◆ Saved entries:
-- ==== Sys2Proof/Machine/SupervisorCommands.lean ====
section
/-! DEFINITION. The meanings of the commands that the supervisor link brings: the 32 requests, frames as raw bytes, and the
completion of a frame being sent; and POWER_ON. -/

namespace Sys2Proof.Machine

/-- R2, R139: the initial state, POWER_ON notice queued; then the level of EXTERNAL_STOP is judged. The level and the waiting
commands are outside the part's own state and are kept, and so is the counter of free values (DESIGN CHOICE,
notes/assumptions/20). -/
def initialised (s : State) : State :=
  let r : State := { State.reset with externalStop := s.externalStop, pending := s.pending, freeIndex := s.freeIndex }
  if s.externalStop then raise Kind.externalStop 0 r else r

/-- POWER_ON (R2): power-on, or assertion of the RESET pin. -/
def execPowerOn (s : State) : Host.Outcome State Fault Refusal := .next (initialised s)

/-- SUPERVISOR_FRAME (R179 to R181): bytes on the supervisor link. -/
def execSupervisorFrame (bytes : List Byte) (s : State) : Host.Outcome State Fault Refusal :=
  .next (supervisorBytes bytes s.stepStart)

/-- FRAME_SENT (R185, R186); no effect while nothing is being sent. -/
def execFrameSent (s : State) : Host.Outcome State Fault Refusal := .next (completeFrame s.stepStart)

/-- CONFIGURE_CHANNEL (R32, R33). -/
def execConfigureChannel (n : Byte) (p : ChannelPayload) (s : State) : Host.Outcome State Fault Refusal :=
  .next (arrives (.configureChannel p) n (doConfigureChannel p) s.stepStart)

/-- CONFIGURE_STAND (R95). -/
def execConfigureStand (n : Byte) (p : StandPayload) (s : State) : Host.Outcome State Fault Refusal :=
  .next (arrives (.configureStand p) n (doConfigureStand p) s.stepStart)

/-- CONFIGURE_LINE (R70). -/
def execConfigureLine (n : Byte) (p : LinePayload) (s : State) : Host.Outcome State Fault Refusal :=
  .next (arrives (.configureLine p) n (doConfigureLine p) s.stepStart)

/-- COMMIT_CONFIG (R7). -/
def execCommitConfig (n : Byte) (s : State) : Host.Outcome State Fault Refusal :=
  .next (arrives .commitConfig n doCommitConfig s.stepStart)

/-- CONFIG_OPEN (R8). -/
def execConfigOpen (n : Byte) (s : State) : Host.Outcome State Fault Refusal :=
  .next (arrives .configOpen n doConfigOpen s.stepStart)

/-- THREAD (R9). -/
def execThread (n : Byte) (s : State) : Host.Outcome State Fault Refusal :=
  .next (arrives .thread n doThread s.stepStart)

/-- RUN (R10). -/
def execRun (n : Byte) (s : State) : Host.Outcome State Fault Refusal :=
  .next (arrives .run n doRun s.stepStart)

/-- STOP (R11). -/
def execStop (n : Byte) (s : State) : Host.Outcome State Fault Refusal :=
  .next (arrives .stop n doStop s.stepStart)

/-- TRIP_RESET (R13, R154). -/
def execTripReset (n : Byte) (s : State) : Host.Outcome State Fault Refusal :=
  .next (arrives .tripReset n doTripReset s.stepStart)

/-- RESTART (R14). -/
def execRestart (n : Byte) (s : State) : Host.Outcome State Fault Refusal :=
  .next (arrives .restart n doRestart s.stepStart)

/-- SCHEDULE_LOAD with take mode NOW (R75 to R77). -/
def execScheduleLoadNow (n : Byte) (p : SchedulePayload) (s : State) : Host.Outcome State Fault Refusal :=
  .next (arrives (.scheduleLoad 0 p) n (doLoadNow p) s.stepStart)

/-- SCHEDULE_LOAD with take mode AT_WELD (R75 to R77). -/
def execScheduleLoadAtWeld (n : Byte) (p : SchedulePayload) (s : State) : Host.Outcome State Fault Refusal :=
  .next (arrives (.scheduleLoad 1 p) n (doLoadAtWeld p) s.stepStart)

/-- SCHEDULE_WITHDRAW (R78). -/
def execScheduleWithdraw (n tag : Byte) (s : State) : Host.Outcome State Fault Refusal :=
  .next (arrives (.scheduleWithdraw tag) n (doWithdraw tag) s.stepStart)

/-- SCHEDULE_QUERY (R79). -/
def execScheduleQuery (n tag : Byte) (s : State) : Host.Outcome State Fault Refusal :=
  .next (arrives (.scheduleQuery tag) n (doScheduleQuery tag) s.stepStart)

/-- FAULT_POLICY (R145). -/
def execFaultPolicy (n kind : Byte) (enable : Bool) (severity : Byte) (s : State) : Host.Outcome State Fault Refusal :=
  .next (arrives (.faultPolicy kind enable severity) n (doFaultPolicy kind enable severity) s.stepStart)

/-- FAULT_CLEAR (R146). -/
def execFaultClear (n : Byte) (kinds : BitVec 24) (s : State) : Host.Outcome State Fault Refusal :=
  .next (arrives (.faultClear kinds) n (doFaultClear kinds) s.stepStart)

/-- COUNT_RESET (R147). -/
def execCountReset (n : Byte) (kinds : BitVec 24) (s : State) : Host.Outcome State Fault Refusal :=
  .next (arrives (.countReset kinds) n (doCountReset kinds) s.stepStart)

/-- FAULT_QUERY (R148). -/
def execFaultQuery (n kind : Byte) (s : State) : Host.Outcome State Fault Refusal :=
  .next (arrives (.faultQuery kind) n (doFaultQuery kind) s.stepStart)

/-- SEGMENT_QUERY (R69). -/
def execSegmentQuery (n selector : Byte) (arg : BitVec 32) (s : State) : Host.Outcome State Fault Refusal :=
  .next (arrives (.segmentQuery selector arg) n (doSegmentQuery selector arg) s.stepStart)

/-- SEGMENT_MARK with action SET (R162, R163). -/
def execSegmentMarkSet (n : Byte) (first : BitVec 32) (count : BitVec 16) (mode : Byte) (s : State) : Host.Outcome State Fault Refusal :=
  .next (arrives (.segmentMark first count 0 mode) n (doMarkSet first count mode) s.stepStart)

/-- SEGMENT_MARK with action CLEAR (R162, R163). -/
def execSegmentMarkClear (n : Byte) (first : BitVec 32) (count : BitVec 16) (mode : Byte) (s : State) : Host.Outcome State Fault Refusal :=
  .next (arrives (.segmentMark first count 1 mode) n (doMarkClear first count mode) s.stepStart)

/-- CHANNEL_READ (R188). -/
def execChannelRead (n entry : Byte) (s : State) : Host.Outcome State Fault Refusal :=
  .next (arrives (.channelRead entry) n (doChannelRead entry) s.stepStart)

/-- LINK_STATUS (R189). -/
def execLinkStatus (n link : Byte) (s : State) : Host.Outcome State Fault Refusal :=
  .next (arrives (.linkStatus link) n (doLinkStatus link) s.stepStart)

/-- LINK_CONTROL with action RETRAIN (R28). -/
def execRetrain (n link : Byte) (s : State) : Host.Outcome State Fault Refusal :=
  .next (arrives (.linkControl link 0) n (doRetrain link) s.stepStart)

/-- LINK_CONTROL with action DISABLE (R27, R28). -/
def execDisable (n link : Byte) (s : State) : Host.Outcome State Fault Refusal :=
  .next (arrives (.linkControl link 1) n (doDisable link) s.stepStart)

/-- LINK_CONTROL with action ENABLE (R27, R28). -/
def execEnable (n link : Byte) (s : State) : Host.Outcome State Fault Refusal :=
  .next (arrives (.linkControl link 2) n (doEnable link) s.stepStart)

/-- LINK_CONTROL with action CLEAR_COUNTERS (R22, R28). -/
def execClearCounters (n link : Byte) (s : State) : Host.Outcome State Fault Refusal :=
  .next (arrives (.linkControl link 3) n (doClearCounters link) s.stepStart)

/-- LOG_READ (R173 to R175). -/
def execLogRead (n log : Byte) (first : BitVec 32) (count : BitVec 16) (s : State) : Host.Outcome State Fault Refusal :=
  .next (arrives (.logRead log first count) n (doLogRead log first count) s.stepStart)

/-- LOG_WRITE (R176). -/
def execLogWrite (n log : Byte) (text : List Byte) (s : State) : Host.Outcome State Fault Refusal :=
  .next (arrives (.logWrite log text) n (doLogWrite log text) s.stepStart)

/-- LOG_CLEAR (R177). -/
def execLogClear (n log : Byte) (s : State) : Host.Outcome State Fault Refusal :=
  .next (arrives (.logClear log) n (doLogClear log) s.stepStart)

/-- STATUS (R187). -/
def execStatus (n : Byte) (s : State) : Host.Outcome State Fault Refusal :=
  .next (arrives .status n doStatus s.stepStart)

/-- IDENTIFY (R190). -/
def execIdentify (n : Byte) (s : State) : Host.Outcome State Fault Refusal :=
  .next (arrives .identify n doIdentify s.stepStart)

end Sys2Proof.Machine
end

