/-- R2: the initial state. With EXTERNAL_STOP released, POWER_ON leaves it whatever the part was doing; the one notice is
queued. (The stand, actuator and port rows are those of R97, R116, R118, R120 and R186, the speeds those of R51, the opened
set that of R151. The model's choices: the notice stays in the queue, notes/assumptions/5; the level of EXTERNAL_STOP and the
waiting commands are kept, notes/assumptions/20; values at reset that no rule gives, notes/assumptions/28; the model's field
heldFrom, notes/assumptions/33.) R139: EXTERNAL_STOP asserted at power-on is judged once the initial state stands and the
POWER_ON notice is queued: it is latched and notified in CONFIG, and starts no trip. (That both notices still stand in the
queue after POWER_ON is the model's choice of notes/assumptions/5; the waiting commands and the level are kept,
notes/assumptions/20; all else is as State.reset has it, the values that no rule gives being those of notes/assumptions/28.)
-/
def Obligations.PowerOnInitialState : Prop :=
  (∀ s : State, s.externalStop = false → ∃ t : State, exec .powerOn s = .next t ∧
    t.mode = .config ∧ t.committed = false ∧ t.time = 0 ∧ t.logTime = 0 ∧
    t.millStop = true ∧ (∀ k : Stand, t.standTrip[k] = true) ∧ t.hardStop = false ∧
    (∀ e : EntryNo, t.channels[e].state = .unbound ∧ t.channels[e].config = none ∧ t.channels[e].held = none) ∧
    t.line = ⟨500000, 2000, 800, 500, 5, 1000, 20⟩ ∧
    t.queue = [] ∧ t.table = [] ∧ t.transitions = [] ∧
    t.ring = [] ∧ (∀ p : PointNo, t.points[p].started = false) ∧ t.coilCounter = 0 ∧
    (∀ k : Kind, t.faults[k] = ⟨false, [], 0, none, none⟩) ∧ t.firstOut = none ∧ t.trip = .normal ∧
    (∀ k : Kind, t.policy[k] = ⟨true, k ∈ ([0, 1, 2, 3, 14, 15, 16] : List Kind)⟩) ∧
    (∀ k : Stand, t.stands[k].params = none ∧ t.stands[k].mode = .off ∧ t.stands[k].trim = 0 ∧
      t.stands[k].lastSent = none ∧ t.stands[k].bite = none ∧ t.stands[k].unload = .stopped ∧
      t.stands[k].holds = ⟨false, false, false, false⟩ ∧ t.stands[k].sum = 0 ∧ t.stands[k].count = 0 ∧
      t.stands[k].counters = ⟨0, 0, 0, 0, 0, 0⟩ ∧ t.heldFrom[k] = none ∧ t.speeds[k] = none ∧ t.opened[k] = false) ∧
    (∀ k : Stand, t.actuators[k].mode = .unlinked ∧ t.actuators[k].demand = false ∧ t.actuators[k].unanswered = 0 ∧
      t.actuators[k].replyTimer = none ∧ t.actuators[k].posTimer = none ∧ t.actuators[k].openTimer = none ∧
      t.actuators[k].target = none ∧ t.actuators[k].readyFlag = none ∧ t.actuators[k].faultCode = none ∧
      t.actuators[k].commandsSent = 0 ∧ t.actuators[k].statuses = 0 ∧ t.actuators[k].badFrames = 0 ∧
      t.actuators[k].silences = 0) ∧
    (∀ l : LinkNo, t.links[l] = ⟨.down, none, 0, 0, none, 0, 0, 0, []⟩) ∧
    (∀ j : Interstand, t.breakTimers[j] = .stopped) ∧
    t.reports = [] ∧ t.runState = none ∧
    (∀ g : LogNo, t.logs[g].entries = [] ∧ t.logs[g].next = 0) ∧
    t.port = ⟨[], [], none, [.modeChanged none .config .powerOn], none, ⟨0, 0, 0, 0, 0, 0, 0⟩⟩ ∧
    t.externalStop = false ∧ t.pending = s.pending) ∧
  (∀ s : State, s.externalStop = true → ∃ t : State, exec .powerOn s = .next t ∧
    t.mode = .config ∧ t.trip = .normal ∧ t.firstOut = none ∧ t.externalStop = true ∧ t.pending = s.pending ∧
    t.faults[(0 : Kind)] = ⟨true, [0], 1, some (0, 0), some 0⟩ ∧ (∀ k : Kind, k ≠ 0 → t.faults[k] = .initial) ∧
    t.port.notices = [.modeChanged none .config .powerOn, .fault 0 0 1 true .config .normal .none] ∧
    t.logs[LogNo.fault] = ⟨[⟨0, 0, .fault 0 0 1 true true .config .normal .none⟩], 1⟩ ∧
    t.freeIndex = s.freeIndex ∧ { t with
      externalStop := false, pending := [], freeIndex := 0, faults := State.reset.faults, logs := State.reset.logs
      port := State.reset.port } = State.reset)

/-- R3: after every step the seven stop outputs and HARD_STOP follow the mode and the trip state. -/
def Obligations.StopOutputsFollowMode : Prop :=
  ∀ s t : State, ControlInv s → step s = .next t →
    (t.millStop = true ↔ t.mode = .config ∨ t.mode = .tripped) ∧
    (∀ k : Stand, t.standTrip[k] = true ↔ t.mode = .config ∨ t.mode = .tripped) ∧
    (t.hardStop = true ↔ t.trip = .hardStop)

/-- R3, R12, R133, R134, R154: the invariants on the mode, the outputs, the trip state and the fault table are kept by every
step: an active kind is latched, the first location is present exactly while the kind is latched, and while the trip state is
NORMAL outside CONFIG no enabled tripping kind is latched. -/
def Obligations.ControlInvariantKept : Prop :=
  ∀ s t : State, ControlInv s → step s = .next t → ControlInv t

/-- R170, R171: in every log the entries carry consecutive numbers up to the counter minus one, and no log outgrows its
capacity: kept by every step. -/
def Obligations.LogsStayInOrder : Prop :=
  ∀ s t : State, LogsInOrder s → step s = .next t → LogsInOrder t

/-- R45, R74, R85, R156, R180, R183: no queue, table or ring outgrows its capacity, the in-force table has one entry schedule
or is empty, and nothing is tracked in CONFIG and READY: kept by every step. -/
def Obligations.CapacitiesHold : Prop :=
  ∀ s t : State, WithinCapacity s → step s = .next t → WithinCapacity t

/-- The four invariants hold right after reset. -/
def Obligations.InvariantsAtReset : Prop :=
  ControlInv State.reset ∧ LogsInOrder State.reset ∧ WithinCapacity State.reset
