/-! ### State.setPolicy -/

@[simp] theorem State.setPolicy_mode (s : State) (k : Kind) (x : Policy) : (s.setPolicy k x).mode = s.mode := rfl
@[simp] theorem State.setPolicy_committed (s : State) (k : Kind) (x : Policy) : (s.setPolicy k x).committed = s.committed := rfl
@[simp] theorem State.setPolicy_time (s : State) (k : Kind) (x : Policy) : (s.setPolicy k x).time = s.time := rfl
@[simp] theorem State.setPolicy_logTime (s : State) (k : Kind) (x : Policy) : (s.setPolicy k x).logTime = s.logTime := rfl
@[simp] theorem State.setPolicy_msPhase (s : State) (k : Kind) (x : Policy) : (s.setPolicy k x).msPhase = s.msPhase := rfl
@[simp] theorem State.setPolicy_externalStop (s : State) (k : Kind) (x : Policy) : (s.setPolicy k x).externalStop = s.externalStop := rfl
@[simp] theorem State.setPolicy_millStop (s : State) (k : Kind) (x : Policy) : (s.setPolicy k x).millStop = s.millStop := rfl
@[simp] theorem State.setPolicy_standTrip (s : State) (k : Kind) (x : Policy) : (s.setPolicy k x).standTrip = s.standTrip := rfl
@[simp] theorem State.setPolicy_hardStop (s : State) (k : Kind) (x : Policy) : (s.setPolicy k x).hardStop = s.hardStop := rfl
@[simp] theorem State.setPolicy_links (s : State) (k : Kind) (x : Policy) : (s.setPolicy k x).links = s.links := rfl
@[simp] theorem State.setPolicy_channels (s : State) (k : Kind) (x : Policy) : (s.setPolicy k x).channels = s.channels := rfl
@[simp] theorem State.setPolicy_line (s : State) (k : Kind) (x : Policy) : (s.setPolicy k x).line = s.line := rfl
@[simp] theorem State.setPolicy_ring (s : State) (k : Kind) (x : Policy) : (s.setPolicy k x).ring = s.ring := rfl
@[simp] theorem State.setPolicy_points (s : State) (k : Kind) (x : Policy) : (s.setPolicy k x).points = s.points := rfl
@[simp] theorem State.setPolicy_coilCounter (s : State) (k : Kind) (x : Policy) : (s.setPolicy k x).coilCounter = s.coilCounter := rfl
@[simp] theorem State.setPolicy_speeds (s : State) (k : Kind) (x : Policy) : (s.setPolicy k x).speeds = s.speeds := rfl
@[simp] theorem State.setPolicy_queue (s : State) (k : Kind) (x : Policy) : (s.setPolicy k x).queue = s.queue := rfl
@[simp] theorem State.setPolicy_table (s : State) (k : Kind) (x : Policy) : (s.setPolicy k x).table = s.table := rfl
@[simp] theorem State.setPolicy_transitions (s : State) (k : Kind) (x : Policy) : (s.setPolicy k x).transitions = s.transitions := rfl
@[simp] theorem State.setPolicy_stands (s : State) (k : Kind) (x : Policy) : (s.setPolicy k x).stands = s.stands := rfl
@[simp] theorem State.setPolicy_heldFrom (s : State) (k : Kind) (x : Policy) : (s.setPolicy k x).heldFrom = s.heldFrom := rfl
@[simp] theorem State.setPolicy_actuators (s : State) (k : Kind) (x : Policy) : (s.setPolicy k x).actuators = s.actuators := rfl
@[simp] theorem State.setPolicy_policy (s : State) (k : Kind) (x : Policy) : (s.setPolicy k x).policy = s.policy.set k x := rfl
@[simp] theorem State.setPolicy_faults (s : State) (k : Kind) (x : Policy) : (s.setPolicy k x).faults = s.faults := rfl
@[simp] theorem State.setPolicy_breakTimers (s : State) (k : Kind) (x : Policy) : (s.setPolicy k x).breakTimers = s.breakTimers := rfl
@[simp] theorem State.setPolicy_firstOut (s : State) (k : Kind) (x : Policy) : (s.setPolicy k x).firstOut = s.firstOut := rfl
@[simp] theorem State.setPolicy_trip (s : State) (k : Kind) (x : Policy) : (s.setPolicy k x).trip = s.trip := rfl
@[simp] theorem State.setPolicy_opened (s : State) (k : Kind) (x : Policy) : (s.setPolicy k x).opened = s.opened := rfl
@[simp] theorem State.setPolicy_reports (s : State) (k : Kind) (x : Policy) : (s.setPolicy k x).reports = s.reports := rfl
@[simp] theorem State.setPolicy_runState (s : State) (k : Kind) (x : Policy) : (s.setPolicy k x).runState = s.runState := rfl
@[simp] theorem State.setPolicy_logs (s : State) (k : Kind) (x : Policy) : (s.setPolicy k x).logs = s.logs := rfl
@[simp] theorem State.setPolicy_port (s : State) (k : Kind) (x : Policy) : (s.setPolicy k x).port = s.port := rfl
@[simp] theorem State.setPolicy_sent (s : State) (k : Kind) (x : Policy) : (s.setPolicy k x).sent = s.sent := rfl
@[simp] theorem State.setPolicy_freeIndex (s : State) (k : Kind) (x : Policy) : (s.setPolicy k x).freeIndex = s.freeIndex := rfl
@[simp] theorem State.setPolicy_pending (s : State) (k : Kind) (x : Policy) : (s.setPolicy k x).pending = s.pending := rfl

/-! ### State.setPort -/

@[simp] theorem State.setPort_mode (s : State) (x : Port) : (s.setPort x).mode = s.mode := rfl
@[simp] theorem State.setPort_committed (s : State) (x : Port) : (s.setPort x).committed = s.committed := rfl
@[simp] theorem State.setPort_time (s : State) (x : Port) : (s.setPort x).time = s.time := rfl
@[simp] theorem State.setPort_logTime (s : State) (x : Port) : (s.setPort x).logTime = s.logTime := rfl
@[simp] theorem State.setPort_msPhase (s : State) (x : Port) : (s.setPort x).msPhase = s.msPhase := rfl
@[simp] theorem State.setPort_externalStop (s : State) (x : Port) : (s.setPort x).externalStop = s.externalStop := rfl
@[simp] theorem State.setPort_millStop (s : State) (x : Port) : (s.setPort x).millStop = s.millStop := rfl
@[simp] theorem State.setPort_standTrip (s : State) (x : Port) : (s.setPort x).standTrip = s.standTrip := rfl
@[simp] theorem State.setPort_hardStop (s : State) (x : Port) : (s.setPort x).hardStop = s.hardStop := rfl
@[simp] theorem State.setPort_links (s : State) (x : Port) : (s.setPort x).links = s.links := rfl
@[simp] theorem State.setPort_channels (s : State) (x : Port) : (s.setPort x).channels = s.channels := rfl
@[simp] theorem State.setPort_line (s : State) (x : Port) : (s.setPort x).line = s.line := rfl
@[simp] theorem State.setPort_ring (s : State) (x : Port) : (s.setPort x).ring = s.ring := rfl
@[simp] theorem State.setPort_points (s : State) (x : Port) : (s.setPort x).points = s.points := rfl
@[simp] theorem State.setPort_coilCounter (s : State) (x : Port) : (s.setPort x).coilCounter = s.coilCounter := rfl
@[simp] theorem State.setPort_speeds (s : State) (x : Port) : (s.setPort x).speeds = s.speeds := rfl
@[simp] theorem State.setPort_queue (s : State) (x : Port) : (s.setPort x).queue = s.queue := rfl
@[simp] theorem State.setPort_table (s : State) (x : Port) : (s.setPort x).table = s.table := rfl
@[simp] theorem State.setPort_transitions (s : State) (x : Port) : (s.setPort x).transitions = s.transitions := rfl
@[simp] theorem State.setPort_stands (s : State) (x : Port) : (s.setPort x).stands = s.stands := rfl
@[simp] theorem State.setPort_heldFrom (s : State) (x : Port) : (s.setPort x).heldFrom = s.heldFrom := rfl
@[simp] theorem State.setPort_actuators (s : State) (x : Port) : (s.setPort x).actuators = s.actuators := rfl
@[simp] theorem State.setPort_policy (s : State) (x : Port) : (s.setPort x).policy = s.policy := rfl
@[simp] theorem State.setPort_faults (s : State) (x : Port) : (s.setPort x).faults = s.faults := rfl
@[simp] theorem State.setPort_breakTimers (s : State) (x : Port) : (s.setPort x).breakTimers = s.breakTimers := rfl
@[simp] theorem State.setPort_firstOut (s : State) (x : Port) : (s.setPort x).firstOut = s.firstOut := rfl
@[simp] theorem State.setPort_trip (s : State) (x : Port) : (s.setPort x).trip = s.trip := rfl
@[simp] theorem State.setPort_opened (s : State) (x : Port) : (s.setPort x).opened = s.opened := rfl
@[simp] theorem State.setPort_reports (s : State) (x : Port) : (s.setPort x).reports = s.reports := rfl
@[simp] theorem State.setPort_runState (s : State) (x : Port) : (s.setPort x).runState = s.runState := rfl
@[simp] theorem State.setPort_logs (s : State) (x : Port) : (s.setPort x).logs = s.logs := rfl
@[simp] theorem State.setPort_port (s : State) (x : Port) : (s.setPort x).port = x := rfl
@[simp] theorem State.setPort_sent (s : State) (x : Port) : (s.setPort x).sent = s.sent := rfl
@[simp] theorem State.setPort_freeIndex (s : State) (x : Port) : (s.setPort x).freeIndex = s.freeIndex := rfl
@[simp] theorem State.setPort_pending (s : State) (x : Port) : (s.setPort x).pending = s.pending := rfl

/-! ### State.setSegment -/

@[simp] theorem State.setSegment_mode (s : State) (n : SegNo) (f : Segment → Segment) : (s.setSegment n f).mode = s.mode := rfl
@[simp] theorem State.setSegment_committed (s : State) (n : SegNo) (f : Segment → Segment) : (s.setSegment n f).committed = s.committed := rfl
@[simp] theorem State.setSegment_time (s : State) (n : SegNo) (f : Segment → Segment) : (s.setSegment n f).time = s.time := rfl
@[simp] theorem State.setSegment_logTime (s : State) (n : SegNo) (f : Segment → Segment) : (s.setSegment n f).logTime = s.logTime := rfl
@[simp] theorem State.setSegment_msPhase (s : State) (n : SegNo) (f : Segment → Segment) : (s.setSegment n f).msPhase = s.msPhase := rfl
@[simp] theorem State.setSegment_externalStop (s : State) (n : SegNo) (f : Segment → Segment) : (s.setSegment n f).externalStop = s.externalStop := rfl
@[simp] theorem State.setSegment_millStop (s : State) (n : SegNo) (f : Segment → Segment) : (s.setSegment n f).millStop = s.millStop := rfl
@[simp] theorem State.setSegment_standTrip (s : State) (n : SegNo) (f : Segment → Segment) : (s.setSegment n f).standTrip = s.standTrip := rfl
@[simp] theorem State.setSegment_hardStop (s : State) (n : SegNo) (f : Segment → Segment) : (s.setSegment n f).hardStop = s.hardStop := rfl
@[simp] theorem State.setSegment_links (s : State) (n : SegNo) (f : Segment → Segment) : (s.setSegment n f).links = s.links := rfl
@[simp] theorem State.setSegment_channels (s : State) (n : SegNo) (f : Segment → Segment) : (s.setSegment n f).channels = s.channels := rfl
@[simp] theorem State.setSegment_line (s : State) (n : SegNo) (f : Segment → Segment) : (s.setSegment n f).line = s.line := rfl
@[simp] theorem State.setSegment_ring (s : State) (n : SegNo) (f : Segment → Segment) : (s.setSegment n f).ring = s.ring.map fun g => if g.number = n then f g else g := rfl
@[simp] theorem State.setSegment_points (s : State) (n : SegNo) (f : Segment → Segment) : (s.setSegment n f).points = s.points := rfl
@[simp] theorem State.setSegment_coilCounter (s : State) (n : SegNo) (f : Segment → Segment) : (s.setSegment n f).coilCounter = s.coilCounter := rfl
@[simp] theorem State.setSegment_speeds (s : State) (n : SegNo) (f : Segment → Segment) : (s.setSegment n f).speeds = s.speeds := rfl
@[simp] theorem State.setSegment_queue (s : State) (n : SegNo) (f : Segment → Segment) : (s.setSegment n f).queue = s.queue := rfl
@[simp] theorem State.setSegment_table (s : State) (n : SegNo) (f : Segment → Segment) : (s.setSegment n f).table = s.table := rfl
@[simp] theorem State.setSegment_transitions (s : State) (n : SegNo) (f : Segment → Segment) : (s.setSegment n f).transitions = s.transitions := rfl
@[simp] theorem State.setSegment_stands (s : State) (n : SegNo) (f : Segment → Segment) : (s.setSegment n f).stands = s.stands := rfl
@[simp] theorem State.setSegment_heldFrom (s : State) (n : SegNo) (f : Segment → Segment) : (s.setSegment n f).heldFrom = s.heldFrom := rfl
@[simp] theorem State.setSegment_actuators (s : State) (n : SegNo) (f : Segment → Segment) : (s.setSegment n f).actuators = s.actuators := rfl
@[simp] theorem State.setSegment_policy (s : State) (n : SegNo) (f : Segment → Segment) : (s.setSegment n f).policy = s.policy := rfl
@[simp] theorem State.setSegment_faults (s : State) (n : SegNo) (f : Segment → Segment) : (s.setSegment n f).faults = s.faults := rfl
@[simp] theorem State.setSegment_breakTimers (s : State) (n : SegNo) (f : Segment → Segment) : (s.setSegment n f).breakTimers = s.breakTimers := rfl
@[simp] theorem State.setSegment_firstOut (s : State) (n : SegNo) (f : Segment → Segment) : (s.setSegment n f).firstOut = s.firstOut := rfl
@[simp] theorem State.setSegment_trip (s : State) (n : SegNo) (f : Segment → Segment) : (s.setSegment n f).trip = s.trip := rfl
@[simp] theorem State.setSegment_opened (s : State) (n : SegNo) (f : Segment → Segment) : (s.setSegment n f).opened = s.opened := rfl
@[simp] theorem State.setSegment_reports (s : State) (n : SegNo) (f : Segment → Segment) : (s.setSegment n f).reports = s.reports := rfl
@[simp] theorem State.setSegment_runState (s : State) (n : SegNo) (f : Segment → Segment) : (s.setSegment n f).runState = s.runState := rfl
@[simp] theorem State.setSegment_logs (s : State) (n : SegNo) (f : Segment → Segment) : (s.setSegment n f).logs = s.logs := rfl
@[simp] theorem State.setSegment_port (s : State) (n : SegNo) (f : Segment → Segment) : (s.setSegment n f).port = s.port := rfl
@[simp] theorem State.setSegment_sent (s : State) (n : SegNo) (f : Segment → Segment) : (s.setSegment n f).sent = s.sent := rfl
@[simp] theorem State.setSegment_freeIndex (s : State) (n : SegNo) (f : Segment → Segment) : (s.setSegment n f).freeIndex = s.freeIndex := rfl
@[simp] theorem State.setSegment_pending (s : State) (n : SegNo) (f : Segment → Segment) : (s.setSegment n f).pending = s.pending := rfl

◆ Exercise goal: When the line with "(s.setPort x).trip = s.trip := rfl" is reached in the data above, start copying there, and copy each line exactly until the line with "(s.setPort x).logs = s.logs := rfl" has been copied; copy nothing else.

◆ Your response:
@[simp] theorem State.setPort_trip (s : State) (x : Port) : (s.setPort x).trip = s.trip := rfl
@[simp] theorem State.setPort_opened (s : State) (x : Port) : (s.setPort x).opened = s.opened := rfl
@[simp] theorem State.setPort_reports (s : State) (x : Port) : (s.setPort x).reports = s.reports := rfl
@[simp] theorem State.setPort_runState (s : State) (x : Port) : (s.setPort x).runState = s.runState := rfl
@[simp] theorem State.setPort_logs (s : State) (x : Port) : (s.setPort x).logs = s.logs := rfl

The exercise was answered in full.